This Week's Bedtime Math Problem: The Fuzzier, The Better
A message from Laura: Bedtime Math is a pretty simple idea: we all know we should read to our kids at night, but what about math? My husband and I have done fun, mischief-loaded math problems with our kids at night for years, and when at age 2 our third child started hollering for his own math problem, we realized we were onto something: In a world where so many people say “Ewww, math!”, we had created a household culture where kids don’t just tolerate math, they actually seek it out. Now we email parents a fun, lively math problem every day to do with their kids – and every week, we’ll be posting a new problem right here on Scholastic Parents! Check out this week’s problem below.

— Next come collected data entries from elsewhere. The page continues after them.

-- ==== Sys2Proof/Machine/Cell.lean ====
section
/-! DEFINITION. Decide-once cells (R298 to R317): the cell state machine at the home, decision caches, waiters, and the result
quad. -/

namespace Sys2Proof.Machine

/-! ### The cell (R298) and its state machine (R306) -/

def cellValue (c : Nat) : Nat := bits c 63 0
def cellState (c : Nat) : Nat := bits c 65 64
def cellGen (c : Nat) : Nat := bits c 95 66
def cellWinner (c : Nat) : Nat := bits c 127 96
def mkCell (st gen value winner : Nat) : Nat := value + 2 ^ 64 * st + 2 ^ 66 * gen + 2 ^ 96 * winner

/-- Outcome codes of R301. -/
def outWon : Nat := 0
def outLost : Nat := 1
def outStale : Nat := 2
def outOpen : Nat := 3
def outDecided : Nat := 4
def outDone : Nat := 5
def outPoisoned : Nat := 6
def outBad : Nat := 7
def outRefused : Nat := 8

/-- The cell operations. -/
inductive CellOp where
  | prop | dread | dwait | recy | dqry | dinit
deriving DecidableEq, Repr

def cellOpOf (i : Instr) : CellOp :=
  match i with | .prop _ => .prop | .dread _ => .dread | .dwait _ => .dwait | .recy _ => .recy | .dqry _ => .dqry | _ => .dinit

/-- What an act does with a cell: the cell written, if any, and the outcome; no outcome parks the waiter (R306). -/
structure CellAct where
  write : Option Nat := none
  out : Option Nat := none
deriving DecidableEq, Repr

/-- The table of R306: operation, cell before, generation named, value and identity of a proposer. -/
def cellStep (k : CellOp) (c g v ident : Nat) : CellAct :=
  if k = .dinit then { write := some (mkCell 0 g 0 0), out := some outDone }
  else if cellState c = 2 then { out := some outPoisoned }
  else if cellState c = 3 then { out := some outBad }
  else if k = .dqry then { out := some (if cellState c = 0 then outOpen else outDecided) }
  else if cellGen c ≠ g then { out := some outStale }
  else if cellState c = 0 then
    match k with
    | .prop => { write := some (mkCell 1 g v ident), out := some outWon }
    | .dwait => {}
    | .dread | .recy | .dqry | .dinit => { out := some outOpen }
  else
    match k with
    | .prop => { out := some outLost }
    | .recy => if g = 0x3FFFFFFF then { out := some outRefused } else { write := some (mkCell 0 (g + 1) 0 0), out := some outDone }
    | .dread | .dwait | .dqry | .dinit => { out := some outDecided }

/-- The result quad of a cell as it stands after the act (R300). -/
def quadOf (c out : Nat) : List Nat :=
  let st := cellState c
  let v := if st = 1 then cellValue c else 0
  let w := if st = 1 then cellWinner c else 0
  let g := if 2 ≤ st then 0 else cellGen c
  [v % 2 ^ 32, v / 2 ^ 32, st * 2 ^ 30 + g, w / 64 * 64 + out]

/-! ### Decision caches (R308, R309) -/

def Decision.at_ (d : Decision) (pa gen : Nat) : Bool := d.pa == pa && d.gen.toNat == gen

Most animals, including people, are cutest when they’re small. And that holds true more than ever for farm animals. That’s why little kids’ books and toys are all about baby chicks, calves and ducklings instead of, say, squid.
All those fluffy farm babies are being born right now, so they have as long as possible to grow big and strong before winter. That makes for quite a racket on the farm.
Wee ones (counting on fingers): If Momma Sheep (also called a ewe) has 2 baby lambs, Momma Cow has 1 calf, and Momma Horse (mare) has 1 foal, how many babies were born?
Little kids: If the farm has 12 Momma Sheep, and half of them have a single lamb and half have twin lambs, how many lambs were born? Bonus: If half the new lambs are girls, how many female sheep will there be in the flock after the babies are born?
Big kids: If all the momma cows, sheep and horses have 24 new babies in total, how many new legs are walking around? Bonus: If 1/2 the new babies are mooing and 1/3 of them are neighing, how many of them are baaing?
Wee ones: 4 baby animals.
Little kids: 18 lambs. Bonus: 21 girls: the 12 mommies, and the 9 girl lambs.
Big kids: 96 legs. Bonus: 4 baaing lambs.